The NAS could be any one of those computers and that's the plan.
But that's not the question really. That's offline storage for emergencies, essentially, isn't it?
For every day use we want 7 computers on the LAN with all their attached Hard Drives available to all. Well available to me anyway, Admin. That's something like 20 Hard Drives.
I don't want ransomware getting into the LAN and encrypting 20 drives.
It has been indicated to me that they only encrypt certain files - obviously your data files. Well that would be all video and image files and audio files, I guess. Then all document files, too. Then perhaps all saved html.
Prime targets would be My Documents, My music, my audio and so on.. And IIS. My IIS directories and data being very important to me and necessarily alive all the time and frequently altered.
Seems to me a good tool could be an automatic compression utility that saves all such files in some compressed format every time you save them and thus makes them of much lower profile to the ransomware - they may even pass unnoticed.
In my case I have many gigabytes of such data. So much that the only way to keep it is on Hard Drives. DVD's would be hopeless. Tape drive would be good. I don't like the cost. But tape is back again and the offline medium of choice, I think.

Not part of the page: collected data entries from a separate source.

/-! ### One group's count (R62, R161) -/

/-- The set bits that the codeword at body offset `pos` counts (R62): 16 times the flag in class 0. -/
def codewordOnes (bit : Nat → Bool) (pos : Nat) : Nat :=
  if bitsValue bit pos classBits = 0 then 16 * (bit (pos + classBits)).toNat else bitsValue bit pos classBits

/-- The body offset after the codeword at `pos` (R62). -/
def codewordEnd (r : Rom) (bit : Nat → Bool) (pos : Nat) : Nat :=
  pos + classBits + r.offsetBits (bitsValue bit pos classBits)

theorem scannedGroups_succ (r : Rom) (bit : Nat → Bool) (pos g : Nat) :
    scannedGroups r bit pos (g + 1) =
      ((scannedGroups r bit pos g).1 + codewordOnes bit (scannedGroups r bit pos g).2,
        codewordEnd r bit (scannedGroups r bit pos g).2) := rfl

theorem offsetBits_zero (r : Rom) : r.offsetBits 0 = 1 := rfl

/-- A well-formed ROM's offset widths are at most 16 (R107). -/
theorem offsetBits_le {r : Rom} (h : r.wellFormed = true) {cls : Nat} (hc : cls ≤ 16) : r.offsetBits cls ≤ 16 := by
  by_cases h0 : cls = 0
  · simp [h0, offsetBits_zero]
  · simp only [Rom.wellFormed, Bool.and_eq_true, List.all_eq_true, List.mem_range] at h
    have hcls := h.2 (cls - 1) (by omega)
    simp only [RomClass.wellFormed, Bool.and_eq_true, decide_eq_true_eq] at hcls
    rw [Rom.offsetBits, if_neg h0]
    exact hcls.1

/-- A class field is at most 15 (R62). -/
theorem classField_le (bit : Nat → Bool) (pos : Nat) : bitsValue bit pos classBits ≤ 15 :=
  Nat.le_of_lt_succ (bitsValue_lt bit pos classBits)

theorem add_classBits_le_codewordEnd (r : Rom) (bit : Nat → Bool) (pos : Nat) :
    pos + 4 ≤ codewordEnd r bit pos := Nat.le_add_right _ _

section Groups

variable {c : Ctx} {st : Store} (hq : st.quiet (c.dictAddr 0) (8 * c.dictWords)) (n : Nat)

include hq

/-- A group is counted as its codeword stands, or the codeword reaches past the view and raises CorruptDictionary
(R161, R222 (c)). -/
theorem groupCount_ends (pos : Nat) :
    (groupCount c (headerOf n) pos).Ends st
        (.ok (bitsValue (bodyBit c st n) pos classBits, codewordOnes (bodyBit c st n) pos)) ∨
      (groupCount c (headerOf n) pos).Ends st (.error .corruptDictionary) ∧
        c.dictWords ≤ (headerOf n).body + (codewordEnd c.rom (bodyBit c st n) pos - 1) / 64 := by
  have hend := add_classBits_le_codewordEnd c.rom (bodyBit c st n) pos
  unfold groupCount
  by_cases hcls : (headerOf n).body + (pos + 4 - 1) / 64 < c.dictWords
  case neg =>
    exact .inr ⟨(bodyField_ends_error hq n (by decide) (Nat.not_lt.mp hcls)).bind_error _, by omega⟩
  case pos =>
    have hclass := bodyField_ends_ok hq n (w := classBits) (by decide) (by decide) hcls
    by_cases h0 : bitsValue (bodyBit c st n) pos classBits = 0
    case neg =>
      refine .inl (hclass.bind_ok ?_)
      rw [if_neg h0, codewordOnes, if_neg h0]
      exact Engine.pure_ends _ st
    case pos =>
      by_cases hflag : (headerOf n).body + (pos + classBits + 1 - 1) / 64 < c.dictWords
      case pos =>
        have hv := bodyField_ends_ok hq n (w := 1) (by decide) (by decide) hflag
        refine .inl (hclass.bind_ok ?_)
        rw [if_pos h0]
        refine hv.bind_ok ?_
        simp only [codewordOnes, if_pos h0, bitsValue, Nat.mul_zero, Nat.zero_add, Nat.add_zero]
        exact Engine.pure_ends _ st
      case neg =>
        refine .inr ⟨hclass.bind_ok ?_, ?_⟩
        · rw [if_pos h0]
          exact (bodyField_ends_error hq n (by decide) (Nat.not_lt.mp hflag)).bind_error _
        · rw [codewordEnd, h0, offsetBits_zero]
          exact Nat.not_lt.mp hflag

omit hq in
/-- Counting one group more is counting it after the others. -/
theorem scanGroups_succ (h : Header) (g res pos : Nat) :
    scanGroups c h (g + 1) res pos = (scanGroups c h g res pos).bind fun x =>
      (groupCount c h x.2).bind fun y => .pure (x.1 + y.2, x.2 + classBits + c.rom.offsetBits y.1) := by
  induction g generalizing res pos with
  | zero => rfl
  | succ g ih =>
    rw [scanGroups, scanGroups, Engine.bind_assoc]
    exact congrArg _ (funext fun y => ih _ _)

/-- The groups are counted as their codewords stand, or one of them reaches past the view and raises CorruptDictionary
(R161, R222 (c)). -/
theorem scanGroups_ends (res pos g : Nat) :
    (scanGroups c (headerOf n) g res pos).Ends st (.ok
        (res + (scannedGroups c.rom (bodyBit c st n) pos g).1, (scannedGroups c.rom (bodyBit c st n) pos g).2)) ∨
      (scanGroups c (headerOf n) g res pos).Ends st (.error .corruptDictionary) ∧
        c.dictWords ≤ (headerOf n).body + (scannedGroups c.rom (bodyBit c st n) pos g).2 / 64 := by
  induction g with
  | zero => exact .inl (Engine.pure_ends _ st)
  | succ g ih =>
    have hend := add_classBits_le_codewordEnd c.rom (bodyBit c st n) (scannedGroups c.rom (bodyBit c st n) pos g).2
    rw [scanGroups_succ, scannedGroups_succ]
    rcases ih with hscan | ⟨hscan, hpast⟩
    · rcases groupCount_ends hq n (scannedGroups c.rom (bodyBit c st n) pos g).2 with hgroup | ⟨hgroup, hpast⟩
      · refine .inl (hscan.bind_ok (hgroup.bind_ok ?_))
        rw [← Nat.add_assoc]
        exact Engine.pure_ends _ st
      · exact .inr ⟨hscan.bind_ok (hgroup.bind_error _), by dsimp only; omega⟩
    · exact .inr ⟨hscan.bind_error _, by dsimp only; omega⟩

/-- The pattern of the group at `pos` whose class field is `cls` (R62, R222 (c), (d)): an offset field that ends past the
view, or an offset beyond the table, raises CorruptDictionary. -/
theorem groupPattern_ends (pos : Nat) {cls : Nat} (hw : c.rom.offsetBits cls ≤ 64)
    (hcls : (headerOf n).body + (pos + 3) / 64 < c.dictWords) :
    (groupPattern c (headerOf n) pos cls).Ends st
      (if c.dictWords ≤ (headerOf n).body + (pos + 3 + c.rom.offsetBits cls) / 64 ∨
          c.rom.entries cls ≤ bitsValue (bodyBit c st n) (pos + 4) (c.rom.offsetBits cls)
        then .error .corruptDictionary
        else .ok (c.rom.pattern cls (bitsValue (bodyBit c st n) (pos + 4) (c.rom.offsetBits cls)))) := by
  have hfield : pos + classBits + c.rom.offsetBits cls - 1 = pos + 3 + c.rom.offsetBits cls := by
    simp only [classBits]
    omega
  unfold groupPattern
  by_cases hin : (headerOf n).body + (pos + 3 + c.rom.offsetBits cls) / 64 < c.dictWords
  case pos =>
    have hoff : (if c.rom.offsetBits cls = 0 then Engine.pure 0
        else bodyField c (headerOf n) (pos + classBits) (c.rom.offsetBits cls)).Ends st
          (.ok (bitsValue (bodyBit c st n) (pos + 4) (c.rom.offsetBits cls))) := by
      split
      case isTrue h0 =>
        rw [h0]
        exact Engine.pure_ends _ st
      case isFalse h0 => exact bodyField_ends_ok hq n (by omega) hw (hfield ▸ hin)
    refine hoff.bind_ok ?_
    split
    case isTrue ho =>
      rw [if_pos (.inr ho)]
      exact Engine.raise_ends _ st
    case isFalse ho =>
      rw [if_neg (not_or.mpr ⟨Nat.not_le.mpr hin, ho⟩)]
      exact Engine.pure_ends _ st
  case neg =>
    have h0 : c.rom.offsetBits cls ≠ 0 := fun h => hin (by rwa [h])
    rw [if_neg h0, if_pos (.inl (Nat.not_lt.mp hin))]
    exact (bodyField_ends_error hq n hw (hfield ▸ Nat.not_lt.mp hin)).bind_error _

end Groups

end Sys2Proof.Machine
end

section
/-! SUPPORT and the proof about the dictionary commands' view, header and codeword checks. -/

namespace Sys2Proof.Machine

/-! ### RANK1 and RANK0 on any dictionary words (R160 to R162) -/

/-- The part of `Rank1Core` after the whole groups (R161): `x` is the count so far and the body offset of the group that
holds bit `i`. -/
def lastGroup (c : Ctx) (h : Header) (i : Nat) (x : Nat × Nat) : Engine Nat :=
  (bodyField c h x.2 classBits).bind fun cls =>
  (groupPattern c h x.2 cls).bind fun pat =>
  if i + 1 < x.1 + smallRank pat (i % groupBits + 1) then .raise .corruptDictionary
  else .pure (x.1 + smallRank pat (i % groupBits + 1))

/-- `Rank1Core` (R161): the four index words, the groups before the last, the last group. -/
theorem rank1Core_eq (c : Ctx) (h : Header) (i : Nat) :
    rank1Core c h i =
      (dictWord c (h.rankL3At (i / l3Span))).bind fun r3 =>
      (dictWord c (h.posL3At (i / l3Span))).bind fun p3 =>
      (dictWord c (h.rankL12At (i / l12Span))).bind fun r12 =>
      (dictWord c (h.posL12At (i / l12Span))).bind fun p12 =>
      (scanGroups c h (i % qSpan / groupBits)
        (u64 r3 + c.pack.rb r12 + deltaSum (c.pack.rd r12) (i % l12Span / qSpan))
        (u64 p3 + c.pack.pb p12 + deltaSum (c.pack.pd p12) (i % l12Span / qSpan))).bind (lastGroup c h i) := rfl

/-- The class field of the codeword at `pos` (R62). -/
def groupClass (c : Ctx) (st : Store) (n pos : Nat) : Nat := bitsValue (bodyBit c st n) pos 4

/-- The offset field of the codeword at `pos` (R62). -/
def groupOffset (c : Ctx) (st : Store) (n pos : Nat) : Nat :=
  bitsValue (bodyBit c st n) (pos + 4) (c.rom.offsetBits (groupClass c st n pos))

/-- The count up to bit `i` in the group at `x.2`, after `x.1` ones before it (R161). -/
def rankThrough (c : Ctx) (st : Store) (n i : Nat) (x : Nat × Nat) : Nat :=
  x.1 + smallRank (c.rom.pattern (groupClass c st n x.2) (groupOffset c st n x.2)) (i % groupBits + 1)

/-- What the checks on the last group decide (R161, R222 (c), (d), (e)). -/
def lastGroupOutcome (c : Ctx) (st : Store) (n i : Nat) (x : Nat × Nat) : Except ErrorKind Nat :=
  if c.dictWords ≤ (headerOf n).body + (x.2 + 3 + c.rom.offsetBits (groupClass c st n x.2)) / 64 ∨
      c.rom.entries (groupClass c st n x.2) ≤ groupOffset c st n x.2 ∨ i + 1 < rankThrough c st n i x
  then .error .corruptDictionary
  else .ok (rankThrough c st n i x)

/-- The count and the body offset at the group that holds bit `i`, as index arrays and codewords stand (R161). -/
def rankCursor (c : Ctx) (st : Store) (n i : Nat) : Nat × Nat :=
  (quarterRank c st n i
      + (scannedGroups c.rom (bodyBit c st n) (quarterPos c st n i) (i % qSpan / groupBits)).1,
    (scannedGroups c.rom (bodyBit c st n) (quarterPos c st n i) (i % qSpan / groupBits)).2)

theorem lastGroup_ends {c : Ctx} {st : Store} (hq : st.quiet (c.dictAddr 0) (8 * c.dictWords))
    (hrom : c.rom.wellFormed = true) (n i : Nat) (x : Nat × Nat) :
    (lastGroup c (headerOf n) i x).Ends st (lastGroupOutcome c st n i x) := by
  have hw : c.rom.offsetBits (groupClass c st n x.2) ≤ 64 :=
    (offsetBits_le hrom ((classField_le _ _).trans (by decide))).trans (by decide)
  unfold lastGroup lastGroupOutcome
  by_cases hcls : (headerOf n).body + (x.2 + 3) / 64 < c.dictWords
  case neg =>
    rw [if_pos (.inl (by omega))]
    exact (bodyField_ends_error hq n (by decide) (Nat.not_lt.mp hcls)).bind_error _
  case pos =>
    refine (bodyField_ends_ok hq n (w := classBits) (by decide) (by decide) hcls).bind_ok ?_
    have hpat := groupPattern_ends hq n x.2 hw hcls
    rw [← groupOffset] at hpat
    split at hpat
    case isTrue hbad =>
      rw [if_pos (hbad.imp_right Or.inl)]
      exact hpat.bind_error _
    case isFalse hgood =>
      refine hpat.bind_ok ?_
      rw [← rankThrough]
      split
      case isTrue hr =>
        rw [if_pos (.inr (.inr hr))]
        exact Engine.raise_ends _ st
      case isFalse hr =>
        rw [if_neg (by tauto)]
        exact Engine.pure_ends _ st

/-- An index word of an accepted header lies inside the view and answers (R59). -/
theorem HeaderOk.indexWord_ends {c : Ctx} {st : Store} {n : Nat} (h : HeaderOk c st n) {j : Nat}
    (hj : j < (headerOf n).body) : (dictWord c j).Ends st (.ok (dictEntry c st j)) :=
  (dictWord_endsAfter (hj.trans_le h.fits) (quiet_dictAddr h.quiet (hj.trans_le h.fits))).ends

/-- `Rank1Core` on an accepted header, whatever the other words are (R161, R222). -/
theorem rank1Core_ends {c : Ctx} {st : Store} {n i : Nat} (h : HeaderOk c st n) (hrom : c.rom.wellFormed = true)
    (hi : i < n) :
    (rank1Core c (headerOf n) i).Ends st (lastGroupOutcome c st n i (rankCursor c st n i)) := by
  have h3 : i / l3Span ≤ n / l3Span := Nat.div_le_div_right hi.le
  have h12 : i / l12Span ≤ n / l12Span := Nat.div_le_div_right hi.le
  have hbody : (headerOf n).body = 1 + 2 * (headerOf n).l3N + 2 * (headerOf n).l12N := rfl
  have hl3 : i / l3Span < (headerOf n).l3N := Nat.lt_succ_of_le h3
  have hl12 : i / l12Span < (headerOf n).l12N := Nat.lt_succ_of_le h12
  rw [rank1Core_eq]
  refine (h.indexWord_ends (by rw [Header.rankL3At]; omega)).bind_ok ?_
  refine (h.indexWord_ends (by rw [Header.posL3At]; omega)).bind_ok ?_
  refine (h.indexWord_ends (by rw [Header.rankL12At]; omega)).bind_ok ?_
  refine (h.indexWord_ends (by rw [Header.posL12At]; omega)).bind_ok ?_
  rcases scanGroups_ends h.quiet n (quarterRank c st n i) (quarterPos c st n i) (i % qSpan / groupBits) with
    hscan | ⟨hscan, hpast⟩
  · exact hscan.bind_ok (lastGroup_ends h.quiet hrom n i _)
  · have hout : lastGroupOutcome c st n i (rankCursor c st n i) = .error .corruptDictionary :=
      if_pos (.inl (hpast.trans (by simp only [rankCursor]; omega)))
    rw [hout]
    exact hscan.bind_error _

But though I've got much and I want it accessible all the time most of it is, of course, relatively ancient. Static. I can copy it off onto some Terabyte drives and try to keep them offline. There's the NAS.
But the question is really about using MS's sophisticated file permissions scheme. I mean, that's what it is there for isn't it? File protection. It is possible for even admin to be blocked from altering a file, accessing a drive.